Testosterone prescribing brings professional misconduct verdict


A doctor who co-founded a ‘peptide clinic’ and prescribed testosterone and supplements for supposed anti-ageing benefits has been found guilty of professional misconduct by a tribunal.

Dr John Hart, a GP and a co-founder of Peptide Clinics Australia, did not have the expertise or qualifications of an endocrinologist needed to prescribe testosterone, synthetic hormones and selective androgen receptor modulators (SARMs), the NSW Civil and Administrative Tribunal ruled.

The tribunal heard that Dr Hart used testosterone to treat patients based on an ‘Andropause questionnaire’ and if their testosterone levels were low according to a benchmark level of 12 nmol/l suggested by the International Society for the Study of the Aging Male.

But experts told the hearing that the this society was not an appropriate body to provide guidelines on testosterone prescribing, and noted that the Endocrine Society of Australia recommended less than 8.0 nmol/l for prescribing testosterone.

A report provided by Professor John Carter, a clinical endocrinologist, found that the assessment of patients prior to prescribing testosterone and other hormone supplements was inadequate, and did not include a detailed history or consideration of the possible effects on diabetes risk.

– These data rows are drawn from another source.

/-- The first and the last slot of each window, and each kind of address outside the map. -/
theorem witness_WindowReads :
    (0 < Config.pmax ∧ (0x1000 : Half).toNat = 0x1000 + 4 * 0 ∧ (0x2000 : Half).toNat = 0x2000 + 4 * 0)
      ∧ (Config.pmax - 1 < Config.pmax
        ∧ (BitVec.ofNat 16 (0x1000 + 4 * (Config.pmax - 1)) : Half).toNat = 0x1000 + 4 * (Config.pmax - 1)
        ∧ (BitVec.ofNat 16 (0x2000 + 4 * (Config.pmax - 1)) : Half).toNat = 0x2000 + 4 * (Config.pmax - 1))
      ∧ (Config.fbufDepth - 1 < Config.fbufDepth
        ∧ (BitVec.ofNat 16 (0x3000 + 4 * (Config.fbufDepth - 1)) : Half).toNat = 0x3000 + 4 * (Config.fbufDepth - 1))
      ∧ (0x00A : Half).toNat % 4 ≠ 0 := by
  have pb := pmax_bounds
  have fd := fbufDepth_eq
  refine ⟨⟨by omega, by decide, by decide⟩, ⟨by omega, ?_, ?_⟩, ⟨by omega, ?_⟩, by decide⟩ <;>
    rw [BitVec.toNat_ofNat, Nat.mod_eq_of_lt (by omega)]

theorem witness_unmapped :
    unmapped 0x03C ∧ unmapped 0x050 ∧ unmapped 0xFFC ∧ unmapped 0x4000 ∧ unmapped 0xFFFC ∧ unmapped 0x1FFC
      ∧ unmapped 0x2FFC ∧ unmapped 0x3FFC ∧ ¬ unmapped 0x04C ∧ ¬ unmapped 0x1000 ∧ ¬ unmapped 0x2000 ∧ ¬ unmapped 0x3000 := by
  have pb := pmax_bounds
  have fd := fbufDepth_eq
  simp [unmapped]
  omega

/-- Each kind of bad write, on a cycle that answers. -/
theorem witness_BadWritesSetBusErr :
    quiet.rst = false ∧ (0x012 : Half).toNat % 4 ≠ 0 ∧ readOnly 0x000 ∧ readOnly 0x038 ∧ readOnly 0x2000
      ∧ (∃ t, clockCycle { quiet with bus := .write 0x038 0xFFFFFFFF } State.reset = .next t)
      ∧ ∃ u, clockCycle { quiet with bus := .idle } State.reset = .next u :=
  ⟨rfl, by decide, .inl (by decide), .inl (by decide), .inr ⟨0, by have := pmax_bounds; omega, by decide⟩, ⟨_, rfl⟩, _, rfl⟩

/-- A busy machine, and an address or a value for each clause. -/
theorem witness_RefusedWrites :
    quiet.rst = false ∧ (waiting 0x00000001 [] quiet).busy = true
      ∧ lockedWhileBusy 0x018 ∧ lockedWhileBusy 0x04C ∧ lockedWhileBusy 0x3000
      ∧ (0x0000000F : Word).getLsbD 2 = true ∧ (0x0000000F : Word).getLsbD 1 = true ∧ (0x00000004 : Word).getLsbD 1 = false
      ∧ Config.pmax < ((0x0000FFFF : Word).extractLsb' 0 16).toNat
      ∧ Config.fbufDepth < ((0x0000FFFF : Word).extractLsb' 0 16).toNat
      ∧ ((BitVec.ofNat 32 Config.pmax : Word).extractLsb' 0 16).toNat ≤ Config.pmax
      ∧ (∃ t, clockCycle { quiet with bus := .write 0x010 0x00000001 } (waiting 0x00000001 [] quiet) = .next t)
      ∧ ∃ u, clockCycle { quiet with bus := .idle } (waiting 0x00000001 [] quiet) = .next u := by
  have pb := pmax_bounds
  have fd := fbufDepth_eq
  refine ⟨rfl, rfl, .inl (by decide), .inl (by decide), .inr ⟨0, by omega, by decide⟩, by decide, by decide, by decide,
    ?_, ?_, ?_, ⟨_, rfl⟩, _, rfl⟩
  · rw [show ((0x0000FFFF : Word).extractLsb' 0 16).toNat = 65535 by decide]; omega
  · rw [show ((0x0000FFFF : Word).extractLsb' 0 16).toNat = 65535 by decide]; omega
  · exact low_half_le (by omega)

/-- A register; the first and last entry of a buffer; TXLEN and FLEN at the ends of their ranges. -/
theorem witness_WriteReadsBack :
    quiet.rst = false ∧ State.reset.busy = false ∧ State.reset.pbufTx.wf = true ∧ State.reset.fbuf.wf = true
      ∧ (∃ t, clockCycle { quiet with bus := .write 0x04C 0xFFFFFFFF } State.reset = .next t)
      ∧ 0 < Config.pmax ∧ 0 < Config.fbufDepth
      ∧ ((0xFFFF0000 : Word).extractLsb' 0 16).toNat ≤ Config.pmax
      ∧ ((BitVec.ofNat 32 Config.pmax : Word).extractLsb' 0 16).toNat ≤ Config.pmax
      ∧ ((BitVec.ofNat 32 Config.fbufDepth : Word).extractLsb' 0 16).toNat ≤ Config.fbufDepth := by
  have pb := pmax_bounds
  have fd := fbufDepth_eq
  refine ⟨rfl, rfl, rfl, rfl, ⟨_, rfl⟩, by omega, by omega, ?_, ?_, ?_⟩
  · rw [show ((0xFFFF0000 : Word).extractLsb' 0 16).toNat = 0 by decide]; omega
  · exact low_half_le (by omega)
  · exact low_half_le (by omega)

/-- Cycles that answer, FLEN at the end of its range, and the first and the last entry of FBUF. -/
theorem witness_WritesStoreNothingElse :
    quiet.rst = false ∧ State.reset.busy = false
      ∧ (∃ t, clockCycle { quiet with bus := .write 0x018 0x00000007 } State.reset = .next t)
      ∧ (∃ t, clockCycle { quiet with bus := .write 0x044 0x00000007 } State.reset = .next t)
      ∧ (∃ t, clockCycle { quiet with bus := .write 0x3000 0x00000007 } State.reset = .next t)
      ∧ (∃ u, clockCycle { quiet with bus := .idle } State.reset = .next u)
      ∧ ((BitVec.ofNat 32 Config.fbufDepth : Word).extractLsb' 0 16).toNat ≤ Config.fbufDepth
      ∧ (0 < Config.fbufDepth ∧ (0x3000 : Half).toNat = 0x3000 + 4 * 0)
      ∧ Config.fbufDepth - 1 < Config.fbufDepth
      ∧ (BitVec.ofNat 16 (0x3000 + 4 * (Config.fbufDepth - 1)) : Half).toNat = 0x3000 + 4 * (Config.fbufDepth - 1) := by
  have pb := pmax_bounds
  have fd := fbufDepth_eq
  refine ⟨rfl, rfl, ⟨_, rfl⟩, ⟨_, rfl⟩, ?_, ⟨_, rfl⟩, low_half_le (by omega), ⟨by omega, by decide⟩, by omega, ?_⟩
  · simp only [clockCycle, hostAccess, targetOf_fbuf (a := 0x3000) (i := 0) (by omega) (by decide)]
    exact ⟨_, rfl⟩
  · rw [BitVec.toNat_ofNat, Nat.mod_eq_of_lt (by omega)]

/-- A machine that is not busy, and one that is, each on a cycle that answers. -/
theorem witness_CtrlActions :
    quiet.rst = false ∧ State.reset.busy = false ∧ quiet.rx = none
      ∧ querying.busy = true ∧ querying.done = false
      ∧ (∃ t, clockCycle { brings 0x41 with bus := .write 0x00C 0x0000000B } querying = .next t)
      ∧ ∃ u, clockCycle { brings 0x41 with bus := .idle } querying = .next u :=
  ⟨rfl, rfl, rfl, by decide, rfl, ⟨_, rfl⟩, _, rfl⟩

/-- Cycles that answer, with each kind of event and with and without the clear. -/
theorem witness_StickyFlagsStay :
    quiet.rst = false
      ∧ (∃ t, clockCycle { brings 0x41 with bus := .write 0x00C 0x00000002 } querying = .next t)
      ∧ flagsCleared (.write 0x00C 0x00000002) = true ∧ flagsCleared (.write 0x00C 0x0000000D) = false
      ∧ byteDropped (brings 0x41) querying = true ∧ byteDropped (brings 0x41) (waiting 0x00000001 [] quiet) = false
      ∧ swipeDiscarded (brings 0x03) (waiting 0x00000014 [0x31] quiet) = true
      ∧ swipeDiscarded (brings 0x31) (waiting 0x00000001 [] quiet) = false
      ∧ badWrite 0x00A ∧ badWrite 0x008
      ∧ refusedWrite querying 0x018 0x00000000 ∧ refusedWrite querying 0x00C 0x00000004
      ∧ refusedWrite State.reset 0x024 0x0000FFFF ∧ refusedWrite State.reset 0x02C 0x0000FFFF := by
  have pb := pmax_bounds
  have fd := fbufDepth_eq
  have e : ((0x0000FFFF : Word).extractLsb' 0 16).toNat = 65535 := by decide
  refine ⟨rfl, ⟨_, rfl⟩, by decide, by decide, by decide, by decide, by decide, by decide, .inl (by decide),
    .inr (.inr (.inl (by decide))), .inl ⟨by decide, .inl (by decide)⟩, .inr (.inl ⟨by decide, rfl, by decide⟩),
    .inr (.inr (.inl ⟨rfl, ?_⟩)), .inr (.inr (.inr ⟨rfl, ?_⟩))⟩ <;> rw [e] <;> omega

theorem witness_StepRunsCommand :
    (State.reset.withFetchWord 32 0x00000204).nextInputs = commandInputs 0x00000204
      ∧ (commandInputs 0x00000204).rst = false ∧ (commandInputs 0x00000204).bus = .write 0x010 0x00000204
      ∧ (State.reset.withFetchWord 32 0x00000204).busy = false ∧ decodeWord 0x00000204 = .ok (.vend 2) := by decide

/-- The invariant holds of a running machine, not at reset only. -/
theorem witness_RunInv : RunInv querying := by
  constructor <;> decide

/-- Of StepKeepsInv, StateMovesByTable, ClassFitsCommand, TicksLeftRunDown, BusyKeepsConfiguration, TxBufferNotReadWhileBusy. -/
theorem witness_running :
    RunInv querying ∧ quiet.rst = false ∧ querying.busy = true ∧ querying.command = some .queryInv
      ∧ canFinish querying.command querying.resClass = true ∧ classAllows querying.resClass querying.resErr = true
      ∧ (∃ t, step querying = .next t) ∧ (∃ t, clockCycle quiet querying = .next t)
      ∧ ∃ t, clockCycle quiet { querying with pbufTx := [(0, 1)], txlen := 1 } = .next t :=
  ⟨witness_RunInv, rfl, by decide, by decide, by decide, by decide, ⟨_, rfl⟩, ⟨_, rfl⟩, _, rfl⟩

/-- A command that starts, from a machine that is not busy. -/
theorem witness_TicksLeftRunDown_start :
    State.reset.busy = false ∧ ∃ t, exec .queryInv State.reset = .next t ∧ t.busy = true := ⟨rfl, _, rfl, by decide⟩

/-- The cycle that begins phase 1 (95_test_vectors.md 2.8). -/
theorem witness_VendOnlyWhenStocked :
    (waiting 0x00000204 [0x53, 0x30] quiet).phase = false
      ∧ ∃ t, clockCycle (brings 0x37) (waiting 0x00000204 [0x53, 0x30] quiet) = .next t ∧ t.phase = true :=
  ⟨rfl, _, rfl, by decide⟩

/-- A byte while sending, and a byte in the settle wait. -/
theorem witness_StrayByteDropped :
    quiet.rst = false ∧ querying.xstate ≠ .awaitingReply
      ∧ waitMode (waiting 0x00000212 [] quiet).command = .settle
      ∧ (∃ t, clockCycle { quiet with rx := some 0x41 } querying = .next t) ∧ ∃ u, clockCycle { quiet with rx := none } querying = .next u :=
  ⟨rfl, by decide, by decide, ⟨_, rfl⟩, _, rfl⟩

theorem witness_IdleDoesNothing : quiet.rst = false ∧ State.reset.busy = false ∧ quiet.rx = none ∧ quiet.bus = .idle :=
  ⟨rfl, rfl, rfl, rfl⟩

/-- The last byte and one before it, in reply mode, and the last byte of a settle command with SETTLE = 0. The
tick is free. -/
theorem witness_TransmitHandsOff :
    (quiet.rst = false ∧ quiet.bus = .idle ∧ quiet.rx = none)
      ∧ (querying.xstate = .commandSent ∧ querying.command = some .queryInv ∧ ready .queryInv querying = true
        ∧ querying.txIdx + 1 = querying.flen ∧ commandWaitMode .queryInv ≠ .settle)
      ∧ (sending 0x00030020 [0x60, 0x00] 0 quiet).txIdx + 1 ≠ (sending 0x00030020 [0x60, 0x00] 0 quiet).flen
      ∧ ready (.exchange .p1 .sentinel 0) (sending 0x00030020 [0x60, 0x00] 0 quiet) = true
      ∧ (ready (.setLed 2) { sending 0x00000212 [0x60] 0 quiet with settle := 0 } = true
        ∧ commandWaitMode (.setLed 2) = .settle
        ∧ ({ sending 0x00000212 [0x60] 0 quiet with settle := 0 } : State).txIdx + 1
          = ({ sending 0x00000212 [0x60] 0 quiet with settle := 0 } : State).flen) := by decide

Some of the peptides provided by Dr Hart were synthetic analogues of growth hormone releasing hormone, but were not backed by any quality research on their efficacy and safety, said Professor Carter.

The multiple peptides and supplements supplied by Dr Hart included HCG, Insulin-like growth factor 1 (IGF-1 LR3), LGD-4033, Melanotan-II, Thymosin Beta 4, Follistatin 315, GHRP-2, GHRP-6, hexarelin and ipamorelin.

In complaints brought in relation to treatment of 29 patients, it was alleged that Dr Hart failed to provide appropriate care and treatment by prescribing certain with peptides and hormones “without an appropriate level of training”.

Professor Carter’s evidence was that the level of training required to prescribe the peptides should be equivalent to that of a clinical endocrinologist.

Other allegations included that Dr Hart kept inadequate clinical patient records, did not ensure adequate monitoring and communication with the patient’s GP, and failed to disclose a conflict of interest, namely that he received a rebate from various pathology and supplement providers he referred patients to.

In its decision dated 8 April 2021 the Tribunal found most of the complaints against Dr Hart proved and that his conduct amounted to professional misconduct.

The Tribunal will determine the appropriate protective orders at a further hearing.